De modelresultaten voor Vlaanderen werden op grote ruimtelijke schaal gevalideerd dankzij het citizen science project CurieuzeNeuzen. Tijdens het Curieuzeneuzenproject in mei 2018 werd op bijna 20.000 plaatsen in Vlaanderen de stikstofdioxide (NO2) concentratie gemeten met speciale meetbuisjes (passieve meetmethode). De meetresultaten van Curiezeneuzen werden vergeleken met de gemodelleerde ATMO-Street concentraties. Uit deze validatieoefening werd een determinatiecoëfficiënt (R²) van 0,58 bepaald. Dit betekent dat het ATMO-Streetmodel 58% van de variatie aan NO2 concentraties gemeten tijdens CurieuzeNeuzen kan verklaren.
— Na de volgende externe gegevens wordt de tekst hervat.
/-- A cut-off that drops the frame and brings the chain back to TX_IDLE (R142). -/
def Dev.cutAndDrop (d : Dev) (die c : Nat) : Dev :=
  match (d.chain die c).air with
  | none => d
  | some x => ((((d.airedTx die c x).cutOff die c).txDropped (die - 2) x).txIdle die c).calSettle die

/-- TX_UNDERRUN: a chain's sample FIFO empties during a frame; the frame is cut off, counted and reported (R206). -/
def execTxUnderrun (die chain : Nat) (s : State) : Answer :=
  run s (fun d =>
    if !isBand die || 4 ≤ chain || (d.chain die chain).air.isNone then d
    else ((d.inc C.TXB.UNDERRUN (die - 2)).cutAndDrop die chain).raise E.TXB.TX_UNDERRUN (die - 2))

/-- The mask limit of a transmission in 0.25 dB: ACP_LEG for legacy ones, ACP_NAT for the others (R212). -/
def Dev.maskLimit (d : Dev) (die chain : Nat) (x : Tx) : Nat :=
  if x.mode == 1 || x.mode == 2 then d.g F.TXF.MASK_CFG_ACP_LEG die chain else d.g F.TXF.MASK_CFG_ACP_NAT die chain

/-- The powers of the last CNT windows of a frame, when there are so many and each violates the mask (R212, R213). -/
def Dev.maskTrip (d : Dev) (die chain : Nat) (windows : List (List (Int × Nat))) (x : Tx) : Bool :=
  let n := d.g F.TXF.MASK_CFG_CNT die chain
  let p := windows.map (fun w => maskPowers (d.cellsOf die x.channel x.width) w)
  n != 0 && n ≤ p.length && (p.drop (p.length - n)).all (fun w => maskViolates (d.maskLimit die chain x) w)

/-- The ratio of the last window of a frame (Table 8-7). -/
def Dev.maskRatio (d : Dev) (die : Nat) (windows : List (List (Int × Nat))) (x : Tx) : Nat :=
  acrCode (maskPowers (d.cellsOf die x.channel x.width) (windows.getLast?.getD []))

/-- MASK_CUT: CNT consecutive windows violate the spectral mask; the frame is cut off and dropped, and after MAX cut-offs in
10 s the chain is held and its calibration requested (R212 to R214). A CNT of 0 disables the monitor. -/
def execMaskCut (die chain : Nat) (windows : List (List (Int × Nat))) (s : State) : Answer :=
  run s (fun d => if !isBand die || 4 ≤ chain then d else (d.chain die chain).air.elim d (fun x =>
    let acr := d.maskRatio die windows x
    if d.g F.TXF.MASK_CFG_CNT die chain == 0 then d
    else if !d.maskTrip die chain windows x then d.w F.TXF.MASK_STAT_ACR acr die chain
    else
      let cuts := (d.chain die chain).cuts.filter (fun t => d.time.lt < t + 10 * tickSec) ++ [d.time.lt]
      let d := d.setChain die chain (fun k => { k with cuts := cuts })
      let d := (d.w F.TXF.MASK_STAT_ACR acr die chain).w F.TXF.MASK_STAT_CUTS_10S (min 15 cuts.length) die chain
      let d := ((d.inc C.TXF.MASK_CUT_CNT die chain).cutAndDrop die chain).raise E.TXF.MASK_CUT die chain
      let max := d.g F.TXB.MASK_TRIP_MAX (die - 2)
      if max == 0 || cuts.length < max || bitOf (d.g F.TXB.HELD_CHAINS (die - 2)) chain then d
      else (d.wBit F.TXB.HELD_CHAINS chain true (die - 2)).calRequest die (2 ^ txRegion die) 1 (2 ^ chain)))

/-- Cut-offs older than 10 s no longer count (Table 8-7). -/
def Dev.cutTick (d : Dev) (die : Nat) : Dev :=
  d.each ([0, 1, 2, 3] : List Nat) (fun d c =>
    let old := (d.chain die c).cuts
    let cuts := old.filter (fun t => d.time.lt < t + 10 * tickSec)
    if cuts.length < old.length then (d.setChain die c (fun k => { k with cuts := cuts })).w F.TXF.MASK_STAT_CUTS_10S (min 15 cuts.length) die c else d)

/-- TX_SYNTH_LOCK_LOST: a transmit synthesiser loses lock; a frame on air is cut off and the chain retunes, also one in TX_FAIL; a second loss within
1 s gives TX_FAIL. A calibration that it interrupts is done at the next TX_IDLE (R139, Tables 6-3 and 6-6). -/
def execTxSynthLockLost (die chain : Nat) (s : State) : Answer :=
  run s (fun d =>
    if !isBand die || 4 ≤ chain || d.txState die chain == 0 then d
    else
      let twice := (d.chain die chain).lossAt.elim false (fun t => d.time.lt < t + tickSec)
      let air := (d.chain die chain).air
      let d := (d.cutOff die chain).setChain die chain (fun k => { k with lossAt := some d.time.lt, cal := if k.cal == 3 then 1 else k.cal })
      let d := air.elim d (fun x => (d.airedTx die chain x).txDropped (die - 2) x)
      let d := (d.wBit F.SYN.CAL_STAT_TX_BUSY chain false die).raise E.SYN.TXSYN_LOCK die
      if !twice then d.txTo die chain 2
      else if d.txState die chain == 7 then d
      else (d.txFail die chain).calSettle die)

end Sys2Proof.Machine
end

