-- ==== Sys2Proof/Machine/Receive.lean ====
section
/-! DEFINITION. Meanings of the receive family: acquisition, SIG, decoding, collision recovery, delivery, noise and loading maps
(chapter 7). -/

namespace Sys2Proof.Machine
open Sys2Proof

/-- The cluster and the position in it of a channel (Table 7-10). -/
def clusterOf (ch : Nat) : Nat := ch / 32

/-- A channel's live MODE: 0 native, 1 SUN-FSK leader, 2 O-QPSK leader, 3 member (Table 7-10). -/
def Dev.chMode (d : Dev) (air ch : Nat) : Nat := d.g F.DEM.CH_CFG_MODE air (ch / 32) (ch % 32)

/-- A reception of an Air die. -/
def Dev.recep (d : Dev) (air id : Nat) : Option Recep := (d.airD air).receps.find? (fun r => r.id == id)

/-- Change a reception. -/
def Dev.setRecep (d : Dev) (air id : Nat) (f : Recep → Recep) : Dev :=
  d.setAir air (fun a => { a with receps := mapIf (fun r => r.id == id) f a.receps })

/-- A reception ends and its unit and context are free. -/
def Dev.dropRecep (d : Dev) (air id : Nat) : Dev :=
  (d.setAir air (fun a => { a with
    receps := a.receps.filter (fun r => r.id != id)
    aired := a.aired ++ (a.receps.filter (fun r => r.id == id)).map (fun r => r.aired air d.time.lt) })).showRx air

/-- SAMPLE_FIFO_OVERFLOW: a channelizer sample FIFO overflows (R27). -/
def execSampleFifoOverflow (die chain : Nat) (s : State) : Answer :=
  run s (fun d =>
    if !isAir die then d
    else
      (((d.w F.CHZ.OVF_STAT_CHAIN chain die).w F.CHZ.OVF_STAT_OVF 1 die).inc C.CHZ.OVF_CNT die).raise E.CHZ.SAMPLE_OVF die)

/-- The gang of a leader under settings: how many channels it takes. -/
def gangSize (mode : Nat) : Nat :=
  match mode with
  | 1 => 2
  | 2 => 16
  | _ => 1

/-- The channels tied to a channel of a cluster by a gang under a setting of modes (R179): its own and, in a gang, the leader's
and every member's. -/
def gangOf (modeAt : Nat → Nat) (j : Nat) : List Nat :=
  match (List.range (j + 1)).reverse.find? (fun l => j < l + gangSize (modeAt l) && (modeAt l == 1 || modeAt l == 2)) with
  | some l => (List.range (gangSize (modeAt l))).map (fun i => l + i)
  | none => [j]

/-- Whether a channel has lost its channel unit: the unit that served it failed and no spare took it over (R524, Table 18-5). -/
def Dev.unitLost (d : Dev) (air ch : Nat) : Bool :=
  let mine := d.mt.units.filter (fun u => u.type == 2 && u.die == air && u.serves == 34 * (ch / 32) + ch % 32)
  mine.any (fun u => u.state == .failed) && !mine.any (fun u => u.state == .active)

/-- Whether a channel unit searches for a family (R180, R181): native families by PFAM, legacy ones by the leader's mode. A channel whose
unit is lost, or a gang that holds one, receives nothing (R524, Table 18-5). -/
def Dev.searches (d : Dev) (air ch family : Nat) : Bool :=
  let q := ch / 32
  let j := ch % 32
  d.on F.DEM.CH_CFG_EN air q j && (gangOf (fun i => d.chMode air (32 * q + i)) j).all (fun i => !d.unitLost air (32 * q + i)) &&
    (match family with
    | 4 => d.chMode air ch == 1
    | 5 => d.chMode air ch == 2
    | f => d.chMode air ch == 0 && f < 4 && bitOf (d.g F.DEM.CH_CFG_PFAM air q j) f)

/-- Whether a native frame finds a decoder context: 16 for each decoder in service in its cluster, one held by each native frame
(R193, R524, Table 18-5). -/
def Dev.ctxFree (d : Dev) (air ch : Nat) : Bool :=
  let q := ch / 32
  let n := ((List.range 5).filter (fun k => (d.unit 3 air (5 * q + k)).state == .active)).length
  ((d.airD air).receps.filter (fun r => r.channel / 32 == q && r.family < 4)).length < 16 * n

/-- Whether a channel unit has a reception in progress on the channel it serves, or on a gang that holds it (Table 7-8). -/
def Dev.unitBusy (d : Dev) (air unit : Nat) : Bool :=
  let u := (d.unit 2 air unit).serves
  let ch := 32 * (u / 34) + u % 34
  (d.airD air).receps.any (fun r => r.channel ≤ ch && ch < r.channel + gangSize (d.chMode air r.channel) && r.arriving air d.time.lt)

/-- Whether two reference instants belong to one frame: they lie less than a symbol apart (DESIGN CHOICE, log 25). -/
def sameTiming (air a b : Nat) : Bool := a < b + symTicks air && b < a + symTicks air

/-- Whether a detection on a channel with a reference instant is a native frame that this die is transmitting (R183). -/
def Dev.ownFrame (d : Dev) (air ch tref : Nat) : Bool :=
  (List.range 4).any (fun c => (d.chain (air + 2) c).air.elim false (fun x => x.channel == ch && x.mode == 0 &&
    sameTiming air tref ((d.chain (air + 2) c).airEnd - d.airTicks air x + preSymbols 2 * symTicks air)))

/-- The centre of a channel's cell in Hz (R134, R135). -/
def Dev.centreHz (d : Dev) (air ch : Nat) : Nat :=
  (if air == 3 then 410000000 else 2401750000) + cellHz air * (d.cellsOf (air + 2) ch 1).1 + cellHz air / 2

/-- An estimated carrier in 10^-8 Hz, from an offset in 0.01 ppm of the channel's centre frequency. -/
def Dev.carrier (d : Dev) (air ch : Nat) (cfo : Int) : Int := d.centreHz air ch * (10 ^ 8 + cfo)

/-- The reception that detects the same frame on an adjacent channel: the carriers lie within one subcarrier spacing (R183). -/
def Dev.twinOf (d : Dev) (air ch family tref : Nat) (cfo : Int) : Option Recep :=
  (d.airD air).receps.find? (fun o => family < 4 && o.family == family && (o.channel == ch + 1 || o.channel + 1 == ch) &&
    sameTiming air o.tref tref && 32 * (d.carrier air ch cfo - d.carrier air o.channel o.cfo).natAbs ≤ 10 ^ 8 * cellHz air)

/-- Whether the unit of an earlier reception has the smaller absolute offset, or the same (DESIGN CHOICE, log 25), and so keeps the frame (R183). -/
def Dev.keepsFrame (d : Dev) (air ch : Nat) (cfo : Int) (o : Recep) : Bool :=
  d.centreHz air o.channel * o.cfo.natAbs ≤ d.centreHz air ch * cfo.natAbs

/-! ## The three stages (R181) -/

/-- The native family that stage 2 names: the enabled one whose P1 word correlates best, the lowest among equals, when it reaches THR2. -/
def Dev.stageTwo (d : Dev) (air ch : Nat) (corr : List Nat) : Option Nat :=
  let best := ((List.range 4).filter (fun f => d.searches air ch f)).foldl (fun (b : Option Nat) f => match b with
    | none => some f
    | some g => if corr.getD g 0 < corr.getD f 0 then some f else b) none
  best.filter (fun f => d.g F.DEM.DET_CFG_THR2 air (ch / 32) ≤ corr.getD f 0)

/-- The family that a channel's unit or gang detects: stages 1 and 2 for a native channel, the SHR for a leader (R181). -/
def Dev.detects (d : Dev) (air ch : Nat) (p : Preamble) : Option Nat :=
  match d.chMode air ch with
  | 0 => if p.shr || p.m1 < d.g F.DEM.DET_CFG_THR1 air (ch / 32) then none else d.stageTwo air ch p.corr
  | 1 => if p.shr && d.searches air ch 4 then some 4 else none
  | 2 => if p.shr && d.searches air ch 5 then some 5 else none
  | _ => none

/-- The chains included in combining (R186): enabled, in the mask, not failed, not blanked. -/
def Dev.included (d : Dev) (air : Nat) : Nat :=
  ofBits ((bitList 8 (d.g F.CMB.STAT_CHAINS_USED air)).filter (fun c => !bitOf (d.g F.RXF.CHAIN_STAT_BLANK (air + 2)) c))

/-- The chains combined and their SNR: every included chain, or with MODE 1 the one with the highest P2 SNR (R186). -/
def Dev.combined (d : Dev) (air : Nat) (p : Preamble) : Nat × Int :=
  let all := d.included air
  let best := (bitList 8 all).foldl (fun (b : Option Nat) c => match b with
    | none => some c
    | some e => if p.chSnr.getD e 0 < p.chSnr.getD c 0 then some c else b) none
  match d.on F.CMB.CFG_MODE air, best with
  | true, some c => (2 ^ c, p.chSnr.getD c 0)
  | _, _ => (all, p.snr)

/-- The stronger frame of a collision is over: each weaker frame that waits for it notes the outcome and the stronger's air time, and its job may run, with
cancellation when the stronger passed (R188, R189). A stronger frame whose SIG failed counts as on the air until now (DESIGN CHOICE, log 25). -/
def Dev.strongOver (d : Dev) (air : Nat) (r : Recep) (ok : Bool) : Dev :=
  let span := (r.startTick air, (r.endTick air).getD d.time.lt)
  d.setAir air (fun a => { a with
    receps := mapIf (fun w => w.sic && w.role == 2 && w.partner == r.id && w.ended.isNone)
      (fun w => { w with ended := some ok, spans := w.spans ++ [span] }) a.receps })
De gemiddelde afwijking tussen de meet- en modelresultaten was -1,93 µg/m³, of gemiddeld een lichte onderschatting van de gemeten concentraties. Het model voldoet ook aan de Model Quality Objectives zoals door de Europese Commissie (via FAIRMODE) wordt opgelegd. Meer informatie over de validatie van ATMO-Street met de CurieuzeNeuzen meetresultaten is te vinden in het volgende validatierapport: https://pub.vito.be/openaccess/2022 Hooyberghs et al Validation ATMO-Street.pdf
In Wallonië werden de resultaten van drie meetcampagnes op 50 meetplaatsen in Luik, Namen en Eupen in september 2019 gebruikt voor een eerste validatie van het model. Deze meetcampagne gebeurde met hetzelfde type meetbuisjes (passieve metingen) als tijdens het Curieuzeneuzen project in Vlaanderen. De metingen werden vergeleken met de modelresultaten. De determinatiecoëfficient (R²) was 0,61. Het model onderschatte globaal de concentraties met 2,54 µg/m³. Het is belangrijk te vermelden dat de concentraties die werden berekend op de boulevards en aan de oevers van de Maas in Luik gevoelig overschat werden omwille van artefacten in het gebruikte wegennetwerk.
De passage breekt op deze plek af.